-- ==== Sys2Proof/Machine/Frame.lean ====
section
/-! DEFINITION. The roof-line frame (R1, R8, sections 11.1 and 11.2): its CRC, the bytes of a notice, the frame a station
sends, and the frame a station reads, which is refused where R8 discards it. The CRC-8 of the fingerprint (R182) stands
beside them. -/

namespace Sys2Proof.Machine

/-- One byte's worth of a CRC of width 16: eight shifts, most significant bit first (R1). -/
def crc16Shift (crc : Word16) : Nat → Word16
  | 0 => crc
  | n + 1 => crc16Shift (if crc.msb then (crc <<< 1) ^^^ 0x1021#16 else crc <<< 1) n

/-- CRC-16, polynomial 0x1021, most significant bit first, continued over bytes (R1). -/
def crc16From (crc : Word16) : List Byte → Word16
  | [] => crc
  | b :: rest => crc16From (crc16Shift (crc ^^^ (b ++ (0 : Byte))) 8) rest

/-- The CRC of a frame's header and payload, initial value 0xFFFF (R1). -/
def crc16 (bytes : List Byte) : Word16 := crc16From 0xFFFF#16 bytes

/-- One byte's worth of the CRC-8 with polynomial 0x07 (R182). -/
def crc8Shift (crc : Byte) : Nat → Byte
  | 0 => crc
  | n + 1 => crc8Shift (if crc.msb then (crc <<< 1) ^^^ 0x07#8 else crc <<< 1) n

/-- CRC-8 continued over bytes (R182). -/
def crc8From (crc : Byte) : List Byte → Byte
  | [] => crc
  | b :: rest => crc8From (crc8Shift (crc ^^^ b) 8) rest

/-- The fingerprint of a configuration block: CRC-8, initial value 0x00, over offsets 0 to 27 (R182). -/
def fingerprintOf (m : Memory) : Byte := crc8From 0 (m.readAll 0 28)

/-- The payload bytes of a report (table 11.3). -/
def Report.payload (r : Report) : List Byte :=
  [r.fingerprint, hiByte r.pan0, loByte r.pan0, hiByte r.pan1, loByte r.pan1, r.regime, r.heatFault, r.round]

/-- The payload bytes of a notice (table 11.2). -/
def Notice.payload : Notice → List Byte
  | .drop p f => [p, f]
  | .object st q k r => [st, q, k, r]
  | .fault c p d => [c, p, d]
  | .leave f => [f]
  | .coPropose n tg o i d l => [n, tg, o, i, hiByte d, loByte d, hiByte l, loByte l]
  | .coReady n tg => [n, tg]
  | .coProbe n tg m => [n, tg, m]
  | .coAbort n tg r => [n, tg, r]
  | .claim p r => [p, r]
  | .raised p r => [p, r]
  | .yield p => [p]
  | .regime b d => [b, d]
  | .sectionAhead o i k tg d l => [o, i, k, tg, hiByte d, loByte d, hiByte l, loByte l]
  | .ice o => [o]
  | .heatTake u => [u]
  | .heatGive u => [u]
  | .present r => r.payload
  | .join r => r.payload

/-- A report read from eight bytes (table 11.3). -/
def reportOf : List Byte → Option Report
  | [f, a1, a0, b1, b0, g, h, r] => some ⟨f, word16 a1 a0, word16 b1 b0, g, h, r⟩
  | _ => none

/-- A notice read from its kind and payload; none when the payload has not the length fixed for the kind (R8). -/
def noticeOf (k : NoticeKind) (payload : List Byte) : Option Notice :=
  match k, payload with
  | .drop, [p, f] => some (.drop p f)
  | .object, [st, q, kd, r] => some (.object st q kd r)
  | .fault, [c, p, d] => some (.fault c p d)
  | .leave, [f] => some (.leave f)
  | .coPropose, [n, tg, o, i, d1, d0, l1, l0] => some (.coPropose n tg o i (word16 d1 d0) (word16 l1 l0))
  | .coReady, [n, tg] => some (.coReady n tg)
  | .coProbe, [n, tg, m] => some (.coProbe n tg m)
  | .coAbort, [n, tg, r] => some (.coAbort n tg r)
  | .claim, [p, r] => some (.claim p r)
  | .raised, [p, r] => some (.raised p r)
  | .yield, [p] => some (.yield p)
  | .regime, [b, d] => some (.regime b d)
  | .sectionAhead, [o, i, kd, tg, d1, d0, l1, l0] => some (.sectionAhead o i kd tg (word16 d1 d0) (word16 l1 l0))
  | .ice, [o] => some (.ice o)
  | .heatTake, [u] => some (.heatTake u)
  | .heatGive, [u] => some (.heatGive u)
  | .present, bytes => (reportOf bytes).map .present
  | .join, bytes => (reportOf bytes).map .join
  | _, _ => none

/-- A frame as a valid reception gives it: origin station, origin sequence and notice (R1). -/
structure Frame where
  origin : Nat
  seq : Byte
  notice : Notice
deriving DecidableEq, Repr

/-- The header and payload of a frame (section 11.1). -/
def Frame.body (f : Frame) : List Byte :=
  kindCode f.notice.kind :: BitVec.ofNat 8 f.origin :: f.seq ::
    BitVec.ofNat 8 f.notice.payload.length :: f.notice.payload

/-- The bytes a station sends between the start and end symbols (R1, section 11.1). -/
def Frame.bytes (f : Frame) : List Byte := f.body ++ [hiByte (crc16 f.body), loByte (crc16 f.body)]

/-- How long a frame occupies the line, in bit times: 52 + 8n (R1). -/
def frameBits (n : Notice) : Nat := 52 + 8 * n.payload.length

/-- The bit time in µs (R1). -/
def bitTime : Nat := 4

/-- A frame read from its bytes with a valid end symbol; none where R8 discards it: shorter than a header, CRC not
matching, kind unknown (bits 7 to 5 of the kind byte are ignored), payload length not the kind's, origin 0 or above 24. -/
def readFrame : List Byte → Option Frame
  | k :: o :: q :: n :: rest =>
    let payload := rest.take n.toNat
    let crc := crc16 (k :: o :: q :: n :: payload)
    if rest = payload ++ [hiByte crc, loByte crc] ∧ payload.length = n.toNat ∧ isStation o.toNat then
      match kindOf (k.toNat % 32) with
      | some kind => (noticeOf kind payload).map (Frame.mk o.toNat q)
      | none => none
    else none
  | _ => none

end Sys2Proof.Machine
end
****************************************
**Action item**
Return the entries above word for word.

**Task solution**
-- ==== Sys2Proof/Machine/Frame.lean ====
section
/-! DEFINITION. The roof-line frame (R1, R8, sections 11.1 and 11.2): its CRC, the bytes of a notice, the frame a station
sends, and the frame a station reads, which is refused where R8 discards it. The CRC-8 of the fingerprint (R182) stands
beside them. -/

namespace Sys2Proof.Machine

/-- One byte's worth of a CRC of width 16: eight shifts, most significant bit first (R1). -/
def crc16Shift (crc : Word16) : Nat → Word16
  | 0 => crc
  | n + 1 => crc16Shift (if crc.msb then (crc <<< 1) ^^^ 0x1021#16 else crc <<< 1) n

/-- CRC-16, polynomial 0x1021, most significant bit first, continued over bytes (R1). -/
def crc16From (crc : Word16) : List Byte → Word16
  | [] => crc
  | b :: rest => crc16From (crc16Shift (crc ^^^ (b ++ (0 : Byte))) 8) rest

/-- The CRC of a frame's header and payload, initial value 0xFFFF (R1). -/
def crc16 (bytes : List Byte) : Word16 := crc16From 0xFFFF#16 bytes

/-- One byte's worth of the CRC-8 with polynomial 0x07 (R182). -/
def crc8Shift (crc : Byte) : Nat → Byte
  | 0 => crc
  | n + 1 => crc8Shift (if crc.msb then (crc <<< 1) ^^^ 0x07#8 else crc <<< 1) n

/-- CRC-8 continued over bytes (R182). -/
def crc8From (crc : Byte) : List Byte → Byte
  | [] => crc
  | b :: rest => crc8From (crc8Shift (crc ^^^ b) 8) rest

/-- The fingerprint of a configuration block: CRC-8, initial value 0x00, over offsets 0 to 27 (R182). -/
def fingerprintOf (m : Memory) : Byte := crc8From 0 (m.readAll 0 28)

/-- The payload bytes of a report (table 11.3). -/
def Report.payload (r : Report) : List Byte :=
  [r.fingerprint, hiByte r.pan0, loByte r.pan0, hiByte r.pan1, loByte r.pan1, r.regime, r.heatFault, r.round]

/-- The payload bytes of a notice (table 11.2). -/
def Notice.payload : Notice → List Byte
  | .drop p f => [p, f]
  | .object st q k r => [st, q, k, r]
  | .fault c p d => [c, p, d]
  | .leave f => [f]
  | .coPropose n tg o i d l => [n, tg, o, i, hiByte d, loByte d, hiByte l, loByte l]
  | .coReady n tg => [n, tg]
  | .coProbe n tg m => [n, tg, m]
  | .coAbort n tg r => [n, tg, r]
  | .claim p r => [p, r]
  | .raised p r => [p, r]
  | .yield p => [p]
  | .regime b d => [b, d]
  | .sectionAhead o i k tg d l => [o, i, k, tg, hiByte d, loByte d, hiByte l, loByte l]
  | .ice o => [o]
  | .heatTake u => [u]
  | .heatGive u => [u]
  | .present r => r.payload
  | .join r => r.payload

/-- A report read from eight bytes (table 11.3). -/
def reportOf : List Byte → Option Report
  | [f, a1, a0, b1, b0, g, h, r] => some ⟨f, word16 a1 a0, word16 b1 b0, g, h, r⟩
  | _ => none

/-- A notice read from its kind and payload; none when the payload has not the length fixed for the kind (R8). -/
def noticeOf (k : NoticeKind) (payload : List Byte) : Option Notice :=
  match k, payload with
  | .drop, [p, f] => some (.drop p f)
  | .object, [st, q, kd, r] => some (.object st q kd r)
  | .fault, [c, p, d] => some (.fault c p d)
  | .leave, [f] => some (.leave f)
  | .coPropose, [n, tg, o, i, d1, d0, l1, l0] => some (.coPropose n tg o i (word16 d1 d0) (word16 l1 l0))
  | .coReady, [n, tg] => some (.coReady n tg)
  | .coProbe, [n, tg, m] => some (.coProbe n tg m)
  | .coAbort, [n, tg, r] => some (.coAbort n tg r)
  | .claim, [p, r] => some (.claim p r)
  | .raised, [p, r] => some (.raised p r)
  | .yield, [p] => some (.yield p)
  | .regime, [b, d] => some (.regime b d)
  | .sectionAhead, [o, i, kd, tg, d1, d0, l1, l0] => some (.sectionAhead o i kd tg (word16 d1 d0) (word16 l1 l0))
  | .ice, [o] => some (.ice o)
  | .heatTake, [u] => some (.heatTake u)
  | .heatGive, [u] => some (.heatGive u)
  | .present, bytes => (reportOf bytes).map .present
  | .join, bytes => (reportOf bytes).map .join
  | _, _ => none

/-- A frame as a valid reception gives it: origin station, origin sequence and notice (R1). -/
structure Frame where
  origin : Nat
  seq : Byte
  notice : Notice
deriving DecidableEq, Repr

/-- The header and payload of a frame (section 11.1). -/
def Frame.body (f : Frame) : List Byte :=
  kindCode f.notice.kind :: BitVec.ofNat 8 f.origin :: f.seq ::
    BitVec.ofNat 8 f.notice.payload.length :: f.notice.payload

/-- The bytes a station sends between the start and end symbols (R1, section 11.1). -/
def Frame.bytes (f : Frame) : List Byte := f.body ++ [hiByte (crc16 f.body), loByte (crc16 f.body)]

/-- How long a frame occupies the line, in bit times: 52 + 8n (R1). -/
def frameBits (n : Notice) : Nat := 52 + 8 * n.payload.length

/-- The bit time in µs (R1). -/
def bitTime : Nat := 4

/-- A frame read from its bytes with a valid end symbol; none where R8 discards it: shorter than a header, CRC not
matching, kind unknown (bits 7 to 5 of the kind byte are ignored), payload length not the kind's, origin 0 or above 24. -/
def readFrame : List Byte → Option Frame
  | k :: o :: q :: n :: rest =>
    let payload := rest.take n.toNat
    let crc := crc16 (k :: o :: q :: n :: payload)
    if rest = payload ++ [hiByte crc, loByte crc] ∧ payload.length = n.toNat ∧ isStation o.toNat then
      match kindOf (k.toNat % 32) with
      | some kind => (noticeOf kind payload).map (Frame.mk o.toNat q)
      | none => none
    else none
  | _ => none

end Sys2Proof.Machine
end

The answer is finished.